#### [EXERCISE DETAILS]
From the entries that follow, reproduce exactly and only the lines from the line with "def velUnits (x" to the line with "def internalSeg (start", endpoints included.

(Records contained in a dataset)
-- ==== Sys2Proof/Machine/Motion.lean ====
section
/-! DEFINITION. The ramp planner, planned stops, the cyclic chain, the follower and the motion update of a slot
(R117, R119 to R132, R138 to R159, R161, R172 to R176). -/

namespace Sys2Proof.Machine

/-! ## Ramps (the text before R142), in µsteps, µstep/s and seconds -/

/-- Square root of a rational to 2^-32, the last step in the direction left open (log entry 4). -/
def sqrtRat (x : Rat) : Rat :=
  if x ≤ 0 then 0 else mkRat (rsqrt (x.num.toNat * x.den * 2 ^ 64)) (x.den * 2 ^ 32)

/-- Duration of a ramp across a change of speed `delta` at rate `r`, jerk `j`. -/
def rampTime (scurve : Bool) (delta r j : Rat) : Rat :=
  if !scurve then delta / r
  else if r * r / j ≤ delta then delta / r + r / j
  else 2 * sqrtRat (delta / j)

/-- Distance of a ramp between the speeds `u` and `w`. -/
def rampDist (scurve : Bool) (u w r j : Rat) : Rat :=
  if !scurve then |w * w - u * u| / (2 * r)
  else (u + w) / 2 * rampTime true |w - u| r j

/-- A velocity of the evaluator in µstep/s. -/
def velRat (v : Int) : Rat := mkRat v (64 * 65536)

def posRat (p : Int) : Rat := mkRat p 65536

/-- Evaluator units, rounded in the direction left open where not exact. -/
def posUnits (x : Rat) : Int := rdiv (x.num * 65536) x.den

def velUnits (x : Rat) : Int := rdiv (x.num * 4194304) x.den

/-- A nominal duration rounded up to a whole tick, at least one (R143). -/
def ticksUp (x : Rat) : Nat := max 1 ((x.num * 160000000 + x.den - 1) / x.den).toNat

def internalSeg (start span : Nat) (p0 v0 p1 v1 : Int) : Seg :=
  { ptr := 0, start := start, span := span, p0 := p0, v0 := v0, p1 := p1, v1 := v1, shape := .hermite, evt := false,
    trig := false, sync := false, capt := false, last := false, tol := false, acc := 0 }

/-- One phase from a state over a nominal time to a nominal speed, covering a nominal signed distance. -/
def mkPhase (st : Nat) (p0 v0 : Int) (time dist w : Rat) : Phase :=
  ⟨internalSeg 0 (ticksUp time) p0 v0 (p0 + posUnits dist) (velUnits w), st⟩

/-- End state of the last phase of a list, or a given state. -/
def endState (ph : List Phase) (p v : Int) : Int × Int :=
  match ph.getLast? with
  | some x => (x.seg.p1, x.seg.v1)
  | none => (p, v)

/-- The phases of one ramp between signed velocities of one sign (or zero): one Hermite segment under the
trapezoid, one for each constant-jerk part under the S-curve (R143). `st` is the planner state shown. -/
def rampPhases (scurve : Bool) (st : Nat) (p0 v0 : Int) (w : Rat) (r j : Rat) : List Phase :=
  let u := velRat v0
  let delta := |w - u|
  if delta = 0 then []
  else if !scurve then
    [mkPhase st p0 v0 (delta / r) ((u + w) / 2 * (delta / r)) w]
  else
    let sg : Rat := if u ≤ w then 1 else -1
    let flat := r * r / j ≤ delta
    let tj := if flat then r / j else sqrtRat (delta / j)
    let apk := if flat then r else j * tj
    let u1 := u + sg * apk * tj / 2
    let a := mkPhase st p0 v0 tj (u * tj + sg * j * tj * tj * tj / 6) u1
    let tc := if flat then delta / r - r / j else 0
    let u2 := u1 + sg * apk * tc
    let b := if 0 < tc then [mkPhase st a.seg.p1 a.seg.v1 tc ((u1 + u2) / 2 * tc) u2] else []
    let (pb, vb) := endState (a :: b) p0 v0
    let c := mkPhase st pb vb tj (u2 * tj + sg * apk * tj * tj / 2 - sg * j * tj * tj * tj / 6) w
    a :: b ++ [c]

/-- Under the S-curve a plan that starts with a non-zero acceleration opens with a constant-jerk phase that
takes it to zero (R143; its length is the model's reading, log entry 10). -/
def openAccel (scurve : Bool) (st : Nat) (p0 v0 : Int) (a0 j : Rat) : List Phase :=
  if !scurve || a0 = 0 then []
  else
    let t := |a0| / j
    let u := velRat v0
    [mkPhase st p0 v0 t (u * t + a0 * t * t / 3) (u + a0 * t / 2)]

/-! ## Plans (R142, R146) -/

/-- What a plan is built from. -/
structure PlanInput where
  scurve : Bool
  vTop : Nat
  a : Nat
  d : Nat
  /-- jerk in µstep/s³ -/
  j : Nat
  decel : Bool
  /-- speed at the target, 1/64 µstep/s: 0, or the pass-through speed of R147 -/
  vEnd : Nat
deriving DecidableEq, Repr

def codeRat (c : Nat) : Rat := mkRat c 64

/-- The speed a plan with peak `m` has at its target: the pass-through speed, where the peak reaches it (R147). -/
def endSpeed (x : PlanInput) (m : Nat) : Rat := codeRat (min m x.vEnd)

#### [OUTPUT FOR THIS TASK]
def velUnits (x : Rat) : Int := rdiv (x.num * 4194304) x.den

/-- A nominal duration rounded up to a whole tick, at least one (R143). -/
def ticksUp (x : Rat) : Nat := max 1 ((x.num * 160000000 + x.den - 1) / x.den).toNat

def internalSeg (start span : Nat) (p0 v0 p1 v1 : Int) : Seg :=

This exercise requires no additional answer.